_What this task involves_
Lines with the word "none" in them are the ones to copy from the records.

Dataset entries:
[Start of section]

/-- The translation of a valid stage-1 leaf (R36, R37). -/
def State.resolve (s : State) (wc : Seen) (guest : Nat) (d : GuestDesc) (e1 : DWord) (a1 : Nat)
    (parent : Option Nat) : Except XErr (Walked × Seen) :=
  if d.s2en then
    if !leafOkGuest e1 then .error (xerr cXlateFormat false 2 false)
    else
      match s.walk2 wc guest d.s2root (leafPpn e1) with
      | .error e => .error e
      | .ok (e2, a2, w) =>
        let coh := widerCoh (leafCoh e1) (leafCoh e2)
        if placeOk (leafPpn e2) coh (leafRemote e2) (leafNode e2) && !s.retired (leafPpn e2) (leafRemote e2) then
          .ok ({ ppn := leafPpn e2, rd := leafRd e1 && leafRd e2, wr := leafWr e1 && leafWr e2, coh := coh,
                 ret := leafRet e1, mig := leafMig e2, remote := leafRemote e2, node := leafNode e2,
                 rd1 := leafRd e1, wr1 := leafWr e1, ipa := leafPpn e1,
                 leaves := [⟨a1, e1, parent⟩, ⟨a2, e2, none⟩] }, w)
        else .error (xerr cXlateFormat true 2 false)
  else if leafOk e1 && !s.retired (leafPpn e1) (leafRemote e1) then
    .ok ({ ppn := leafPpn e1, rd := leafRd e1, wr := leafWr e1, coh := leafCoh e1, ret := leafRet e1,
           mig := leafMig e1, remote := leafRemote e1, node := leafNode e1, rd1 := leafRd e1, wr1 := leafWr e1,
           ipa := leafPpn e1, leaves := [⟨a1, e1, none⟩] }, [])
  else .error (xerr cXlateFormat false 2 false)

/-- A walk of a virtual page: its translation, its level-2 table, and what enters the walk cache. -/
structure WalkOut where
  w : Walked
  tbl : Nat
  parent : Option Nat
  seen : Seen
  deriving DecidableEq, Repr

/-- The walk of both stages (R34, R36, R38 checks 2 to 4). -/
def State.walk1 (s : State) (wc : Seen) (guest page : Nat) : Except XErr WalkOut := do
  let d := s.guestDesc guest
  if let some e := s.descWaits guest then throw e
  if !d.valid then .error (xerr cXlateMiss false 0 false)
  else if !d.ok then .error (xerr cXlateFormat false 0 false)
  else
    let (t0, _, v0) ← s.table1 wc guest d 0 d.s1root
    let (e0, _, w0) ← s.readEntry wc guest false 0 page t0
    let (t1, _, v1) ← s.table1 wc guest d 0 (← nextTable false 0 e0)
    let (e1, _, w1) ← s.readEntry wc guest false 1 page t1
    let (t2, p2, v2) ← s.table1 wc guest d 1 (← nextTable false 1 e1)
    let (e2, a2, _) ← s.readEntry wc guest false 2 page t2
    let (w, v3) ← s.resolve wc guest d e2 a2 p2
    .ok { w := w, tbl := t2, parent := p2, seen := v0 ++ w0 ++ v1 ++ w1 ++ v2 ++ v3 }

/-! ### Setting ACC and DIRTY (R33) -/

def accBit : DWord := 0x200#64
def dirtyBit : DWord := 0x400#64

/-- The walker's compare: the entry still holds the value that the walk read, but for bits that the device sets. -/
def entrySame (a b : DWord) : Bool := (a ||| accBit ||| dirtyBit) == (b ||| accBit ||| dirtyBit)

/-- Why a bit cannot be set in a leaf now: the compare fails and the walk is made again, the leaf's home is not
ready, or the stage-2 leaf of its table page has WR = 0. -/
def State.leafCheck (s : State) (b : DWord) (l : Leaf) : Option XErr :=
  let e := readLE s.mem l.addr 64 8
  if e &&& b ≠ 0 then none
  else if !entrySame e l.value then some (xwait (l.addr / 128) false)
  else if !s.homeFree (l.addr / 128) true then some (xwait (l.addr / 128) true)
  else
    match l.parent with
    | none => none
    | some t =>
      let f := readLE s.mem t 64 8
      if !leafWr f then some (xerr cXlatePerm true 2 true)
      else if f &&& dirtyBit = 0 ∧ s.homeFree (t / 128) true = false then some (xwait (t / 128) true)
      else none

[End of section]

_Response_
                 leaves := [⟨a1, e1, parent⟩, ⟨a2, e2, none⟩] }, w)
           ipa := leafPpn e1, leaves := [⟨a1, e1, none⟩] }, [])
  if e &&& b ≠ 0 then none
    | none => none
      else none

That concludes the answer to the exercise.